È tornato a farsi sentire il Covid 19, che nelle ultime settimane sta facendo schizzare i contagi a livelli mai visti dall’inizio della pandemia, con inevitabili ripercussioni nello sport.

Con la parziale ma progressiva riapertura al pubblico degli impianti sportivi avvenuta nella seconda metà del 2021, pensavamo indirettamente di aver messo da parte il periodo più buio e caotico della pandemia, invece siamo tornati a leggere le ordinanze come conseguenze delle colorazioni territoriali, situazione critica su cui tuttavia serve una razionale riflessione in ciascuno di noi.
Purtroppo i recenti risvolti della nuova variante al virus chiamata Omicron, ha fatto impennare in tutto il mondo i casi di positività, con inevitabili nuove misure restrittive per assistere agli avvenimenti sportivi (ammesso che si disputino).
In Italia la capienza degli stadi come impianti all’aperto è stata dapprima ridimensionata al 50% della capienza fino all’ultima misura di ridurre la capienza fino a cinquemila persone, del 35% quella dei palazzetti al chiuso.
Misure differenti fuori dai nostri confini, infatti se in Inghilterra si prosegue con la stessa capienza, stadi chiusi in Bundesliga tornata ai panorami spettrali dei tempi peggiori aspettando che passi la tempesta, e chissà magari innalzare le percentuali di vaccinazioni.
In Francia nelle recenti partite di coppa nazionale, si è consentito il limite d’ingresso a cinquemila persone.
Hanno preferito prendersi una pausa i maggiori campionati italiani di basket e rugby, curioso quanto avvenuto nella massima serie maschile del volley italiano, con gli atleti del Vibo Valentia che hanno giocato indossando la mascherina come mai nessuno aveva fatto prima, per una scelta spontanea visto che nessuna imposizione era stata data dalla Lega Volley o dall’Asl.
Ovviamente solo qualcuno ha resistito per l’intera partita ma questo, ha dimostrato la fortissima voglia di fare comunque sport, in un periodo che certamente passerà.

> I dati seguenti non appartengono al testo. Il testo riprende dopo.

-- ==== Sys2Proof/Machine/Hub.lean ====
section
/-! DEFINITION. The hub: the interleave table and the time-division tables (R113, R119, R120), personalities of SerDes groups
(R369 to R378), the peer landing window (R379), page migration (R380 to R382), link keys (R383) and checkpoints (R384). -/
namespace Sys2Proof.Machine

/-! The interleave table. -/

/-- FLIP makes the other version current; `n` requests of outside agents are bound to the old one (R119, R120). -/
def execIlvFlip (s : State) : Result := occur (s.flip s.input.n)

/-- Requests of outside agents to the old version are performed; BUSY falls once those of the core are too (R120). -/
def execIlvDrained (s : State) : Result :=
  occur (
    let s1 := { s with pkg := { s.pkg with oldRequests := 0 } }
    if s1.oldOwn = 0 then s1.setCfg 0x38 (putBit (s1.cfgOf 0x38) 2 false) else s1)

/-- The staged table of a die takes effect now: at a boundary of its rings' revolutions of 96 cycles whose number is a multiple of the
new ROUNDS, at least 8 cycles after the last write (R109, R113). -/
def State.tableDue (s : State) (d : BitVec 2) : Bool :=
  let rounds := fld ((mget s.pkg.staged none (dieCfg d 0)).getD (s.cfgOf (dieCfg d 0))) 0 3 + 1
  !(s.stagedOf d).isEmpty && s.pkg.cycles % 96 == 0 && s.pkg.cycles / 96 % rounds == 0 && mget s.pkg.stagedAt 0 d.toNat + 8 ≤ s.pkg.cycles

/-- The staged registers of a die take effect together. -/
def State.switchTable (s : State) (d : BitVec 2) : State :=
  let l := s.stagedOf d
  let s1 := l.foldl (fun (s : State) (x : Nat × Option Word64) => match x.2 with
    | some v => s.setCfg x.1 v
    | none => s) s
  { s1 with pkg := { s1.pkg with staged := s1.pkg.staged.filter (fun x => !l.contains x) } }

/-- A cycle of the rings passes: staged tables that are due take effect. -/
def State.revolve (s : State) : State :=
  let s1 := { s with pkg := { s.pkg with cycles := s.pkg.cycles + 1 } }
  if s1.pkg.staged.isEmpty then s1
  else [0, 1, 2, 3].foldl (fun (s : State) n => let d := BitVec.ofNat 2 n; if s.tableDue d then s.switchTable d else s) s1

/-- The staged time-division table of a die takes effect at its revolution boundary (R113). -/
def execTdmSwitch (s : State) : Result :=
  occur (if s.tableDue s.input.die then s.switchTable s.input.die else s)

/-! Refusals of requests on the fabric. -/

/-- A request to a peer or to pool memory is refused (R374, R378): a word precisely, a store by R26, an engine operation by R313, a factor
operation in its result, an element of a landing at its map, and what the hardware asked for as its home would have done. -/
def State.refuseFabric (s : State) (f : FabricReq) (c : Cause) : State :=
  let s1 := s.settle f
  match f.what with
  | .store n => (match s1.mu.storeQ.find? (fun (r : StoreRow) => r.id == n && r.place != StoreAt.queued) with
      | none => s1
      | some r => (s1.removeRow r).refuseStore r c none).kick
  | .factor n =>
    (s1.setFactor (s1.mu.factor.map (fun o => if o.id = n then { o with result := some (0, c.code) } else o))).releaseClosed.post
      .factorResult
  | .packet n => s1.packetAnswered n 0 false (some c)
  | .element land => s1.elementAnswered land (some c)
  | .image => s1.imageAnswered f.id [] (some c)
  | _ => s1.returned f.id 0 0 (some c)
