-- ==== Sys2Proof/Certificates/Slice0/Obligations.lean ====
section
/-! DEFINITION. The statements for the provers. -/

open Sys2Proof Sys2Proof.Machine

/-- Integer, count and extension words of opcode 0x02 write their result to gD and change nothing else (11_scalar_instructions.md
R209, R190). add, sub, and, or, xor, andn, shl, shr, sra, rol, mul, mulh, mulhu, min, max, minu, maxu, adds and subs complete in
every state: gD takes the result of R209, a write to g0 is discarded, the program counter moves by 4, and every other register,
memory byte and unit is unchanged. clz, sextb, sexth, sextw and zextw complete in every state with the result of R209. ctz writes
the number of the lowest one bit, 64 where there is none; popc writes the number of one bits. Nothing else changes. -/
def Obligations.IntegerWords : Prop :=
    (∀ d a b : BitVec 5,
    WritesG (.add d a b) d (fun s => s.gReg a + s.gReg b) ∧
    WritesG (.sub d a b) d (fun s => s.gReg a - s.gReg b) ∧
    WritesG (.and d a b) d (fun s => s.gReg a &&& s.gReg b) ∧
    WritesG (.or d a b) d (fun s => s.gReg a ||| s.gReg b) ∧
    WritesG (.xor d a b) d (fun s => s.gReg a ^^^ s.gReg b) ∧
    WritesG (.andn d a b) d (fun s => s.gReg a &&& ~~~(s.gReg b)) ∧
    WritesG (.shl d a b) d (fun s => s.gReg a <<< ((s.gReg b).toNat % 64)) ∧
    WritesG (.shr d a b) d (fun s => s.gReg a >>> ((s.gReg b).toNat % 64)) ∧
    WritesG (.sra d a b) d (fun s => (s.gReg a).sshiftRight ((s.gReg b).toNat % 64)) ∧
    WritesG (.rol d a b) d (fun s => (s.gReg a).rotateLeft ((s.gReg b).toNat % 64)) ∧
    WritesG (.mul d a b) d (fun s => s.gReg a * s.gReg b) ∧
    WritesG (.mulh d a b) d (fun s => BitVec.ofInt 64 ((s.gReg a).toInt * (s.gReg b).toInt / 2 ^ 64)) ∧
    WritesG (.mulhu d a b) d (fun s => BitVec.ofNat 64 ((s.gReg a).toNat * (s.gReg b).toNat / 2 ^ 64)) ∧
    WritesG (.min d a b) d (fun s => if (s.gReg b).toInt < (s.gReg a).toInt then s.gReg b else s.gReg a) ∧
    WritesG (.max d a b) d (fun s => if (s.gReg a).toInt < (s.gReg b).toInt then s.gReg b else s.gReg a) ∧
    WritesG (.minu d a b) d (fun s => if (s.gReg b).toNat < (s.gReg a).toNat then s.gReg b else s.gReg a) ∧
    WritesG (.maxu d a b) d (fun s => if (s.gReg a).toNat < (s.gReg b).toNat then s.gReg b else s.gReg a) ∧
    WritesG (.adds d a b) d (fun s => BitVec.ofInt 64 (max (-2 ^ 63) (min (2 ^ 63 - 1) ((s.gReg a).toInt + (s.gReg b).toInt)))) ∧
    WritesG (.subs d a b) d (fun s => BitVec.ofInt 64 (max (-2 ^ 63) (min (2 ^ 63 - 1) ((s.gReg a).toInt - (s.gReg b).toInt))))) ∧
    (∀ d a : BitVec 5,
    WritesG (.clz d a) d (fun s => BitVec.ofNat 64 (if s.gReg a = 0 then 64 else 63 - Nat.log2 (s.gReg a).toNat)) ∧
    WritesG (.sextb d a) d (fun s => ((s.gReg a).setWidth 8).signExtend 64) ∧
    WritesG (.sexth d a) d (fun s => ((s.gReg a).setWidth 16).signExtend 64) ∧
    WritesG (.sextw d a) d (fun s => ((s.gReg a).setWidth 32).signExtend 64) ∧
    WritesG (.zextw d a) d (fun s => ((s.gReg a).setWidth 32).setWidth 64) ∧
    (∃ f : Word64 → Word64, (∀ w, (w = 0 → f w = 64) ∧
        (w ≠ 0 → (f w).toNat < 64 ∧ w.getLsbD (f w).toNat = true ∧ ∀ j, j < (f w).toNat → w.getLsbD j = false)) ∧
      WritesG (.ctz d a) d (fun s => f (s.gReg a))) ∧
    WritesG (.popc d a) d (fun s => BitVec.ofNat 64 (((List.range 64).map (fun i => ((s.gReg a).getLsbD i).toNat)).sum)))

/-- div, divu, rem and remu divide as R210 states, by zero and at the overflow too (R210). The four division words complete in
every state with the quotient and remainder of Div: by zero the quotient is all ones and the remainder the dividend; signed -2^63
by -1 gives -2^63 and 0; else the quotient is truncated toward zero and the remainder is a - q*b. Nothing else changes. -/
def Obligations.DivisionWords : Prop :=
    (∀ d a b : BitVec 5,
    WritesG (.div d a b) d (fun s => if s.gReg b = 0 then 0xFFFFFFFFFFFFFFFF
      else BitVec.ofInt 64 ((s.gReg a).toInt.tdiv (s.gReg b).toInt)) ∧
    WritesG (.divu d a b) d (fun s => if s.gReg b = 0 then 0xFFFFFFFFFFFFFFFF
      else BitVec.ofNat 64 ((s.gReg a).toNat / (s.gReg b).toNat)) ∧
    WritesG (.rem d a b) d (fun s => if s.gReg b = 0 then s.gReg a
      else s.gReg a - BitVec.ofInt 64 ((s.gReg a).toInt.tdiv (s.gReg b).toInt) * s.gReg b) ∧
    WritesG (.remu d a b) d (fun s => if s.gReg b = 0 then s.gReg a
      else s.gReg a - BitVec.ofNat 64 ((s.gReg a).toNat / (s.gReg b).toNat) * s.gReg b)) ∧
    BitVec.ofInt 64 ((BitVec.intMin 64).toInt.tdiv (-1)) = BitVec.intMin 64
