-- ==== Sys2Proof/Laws/State.lean ====
section
/-! SUPPORT. What each update of the state leaves as it was: one lemma for each field. -/
namespace Sys2Proof.Machine

@[simp] theorem setSeq_turn (s : State) (q : Seq) (r : SeqRegs) : (s.setSeq q r).turn = s.turn := rfl
@[simp] theorem setSeq_last (s : State) (q : Seq) (r : SeqRegs) : (s.setSeq q r).last = s.last := rfl
@[simp] theorem setSeq_input (s : State) (q : Seq) (r : SeqRegs) : (s.setSeq q r).input = s.input := rfl
@[simp] theorem setSeq_agenda (s : State) (q : Seq) (r : SeqRegs) : (s.setSeq q r).agenda = s.agenda := rfl
@[simp] theorem setSeq_outbox (s : State) (q : Seq) (r : SeqRegs) : (s.setSeq q r).outbox = s.outbox := rfl
@[simp] theorem setSeq_draws (s : State) (q : Seq) (r : SeqRegs) : (s.setSeq q r).draws = s.draws := rfl
@[simp] theorem setSeq_die (s : State) (q : Seq) (r : SeqRegs) : (s.setSeq q r).die = s.die := rfl
@[simp] theorem setSeq_core (s : State) (q : Seq) (r : SeqRegs) : (s.setSeq q r).core = s.core := rfl
@[simp] theorem setSeq_sc (s : State) (q : Seq) (r : SeqRegs) : (s.setSeq q r).sc = s.sc := rfl
@[simp] theorem setSeq_csr (s : State) (q : Seq) (r : SeqRegs) : (s.setSeq q r).csr = s.csr := rfl
@[simp] theorem setSeq_q (s : State) (q : Seq) (r : SeqRegs) : (s.setSeq q r).q = s.q := rfl
@[simp] theorem setSeq_cycle (s : State) (q : Seq) (r : SeqRegs) : (s.setSeq q r).cycle = s.cycle := rfl
@[simp] theorem setSeq_mu (s : State) (q : Seq) (r : SeqRegs) : (s.setSeq q r).mu = s.mu := rfl
@[simp] theorem setSeq_mem (s : State) (q : Seq) (r : SeqRegs) : (s.setSeq q r).mem = s.mem := rfl
@[simp] theorem setSeq_layout (s : State) (q : Seq) (r : SeqRegs) : (s.setSeq q r).layout = s.layout := rfl
@[simp] theorem setSeq_scr (s : State) (q : Seq) (r : SeqRegs) : (s.setSeq q r).scr = s.scr := rfl
@[simp] theorem setSeq_vec (s : State) (q : Seq) (r : SeqRegs) : (s.setSeq q r).vec = s.vec := rfl
@[simp] theorem setSeq_mat (s : State) (q : Seq) (r : SeqRegs) : (s.setSeq q r).mat = s.mat := rfl
@[simp] theorem setSeq_eng (s : State) (q : Seq) (r : SeqRegs) : (s.setSeq q r).eng = s.eng := rfl
@[simp] theorem setSeq_logs (s : State) (q : Seq) (r : SeqRegs) : (s.setSeq q r).logs = s.logs := rfl
@[simp] theorem setSeq_trap (s : State) (q : Seq) (r : SeqRegs) : (s.setSeq q r).trap = s.trap := rfl
@[simp] theorem setSeq_phase (s : State) (q : Seq) (r : SeqRegs) : (s.setSeq q r).phase = s.phase := rfl
@[simp] theorem setSeq_task (s : State) (q : Seq) (r : SeqRegs) : (s.setSeq q r).task = s.task := rfl
@[simp] theorem setSeq_wharves (s : State) (q : Seq) (r : SeqRegs) : (s.setSeq q r).wharves = s.wharves := rfl
@[simp] theorem setSeq_disp (s : State) (q : Seq) (r : SeqRegs) : (s.setSeq q r).disp = s.disp := rfl
@[simp] theorem setSeq_pkg (s : State) (q : Seq) (r : SeqRegs) : (s.setSeq q r).pkg = s.pkg := rfl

Spettro delle porte chiuse anche in vista dei primi test di Formula 1 in vista del campionato 2022, previsti in Spagna sul circuito di Montmelò dal 23 al 25 febbraio.
Sta facendo clamore la vicenda legata al tennista serbo Djokovic e la sua partecipazione all’Australian Open di cui detiene il titolo dal 2019, con gli organizzatori che hanno reso obbligatoria
la vaccinazione come requisito di iscrizione al torneo, salvo poi il tennista serbo avere ottenuto un’esenzione medica venendo bloccato in aeroporto per problemi di visto con successivi ricorsi legali.
Stesso destino anche per la collega ceca Renata Voracova, non in prima pagina delle testate perché solamente numero 82 del ranking Wta.
Tornando al calcio, inevitabilmente la nostra Serie A alla ripresa del campionato ha risentito moltissimo della situazione, con un numero considerevole di positivi che ha decimato le squadre rinviando alcune partite, con un braccio di ferro tra la Lega decisa a giocare e le ASL chiamate a bloccare quelle squadre che viaggiano per le trasferte.
Se una volta nel mese di Gennaio i temi erano soprattutto legati al calciomercato, adesso sono quelli del numero di giocatori disponibili, senza dimenticare i consueti infortuni che ormai nell’ordinario, si contano in una stagione sportiva.
Alcune linee guida sono state date, tra queste inizialmente quelle dei club con calciatori positivi obbligati a disputare la gara nel caso abbiano almeno tredici giocatori di cui almeno un portiere, relativi alla prima squadra o della Primavera nati entro il 31 dicembre 2003 negativi ai test entro la mezzanotte del giorno precedente all’incontro, pena la sconfitta a tavolino.
Mentre recentemente sembra più definito il nuovo protocollo Covid previsto per gli sport non individuali, stop alle squadre col 35% di positivi, così il rinvio dovrebbe verificarsi con nove calciatori sui 25 in rosa.
Usiamo il condizionale non per errore, quanto invece nella precauzione di una situazione sempre in evoluzione.
Stagione regolare o no?
Certamente per ciascuna squadra è possibile fare delle riflessioni ma focalizzando i riflessi del Covid, è inevitabile come da metà campionato 2019/20 risulta difficile fare un serio dibattito, complicatissimo dare un valore reale ad una serie di variabili che ormai nemmeno si contano più.
Si gioca e si va avanti, soprattutto perché il calcio a certi livelli vive di ricavi commerciali, un ulteriore stop sarebbe la mazzata definitiva per molte società già al collasso.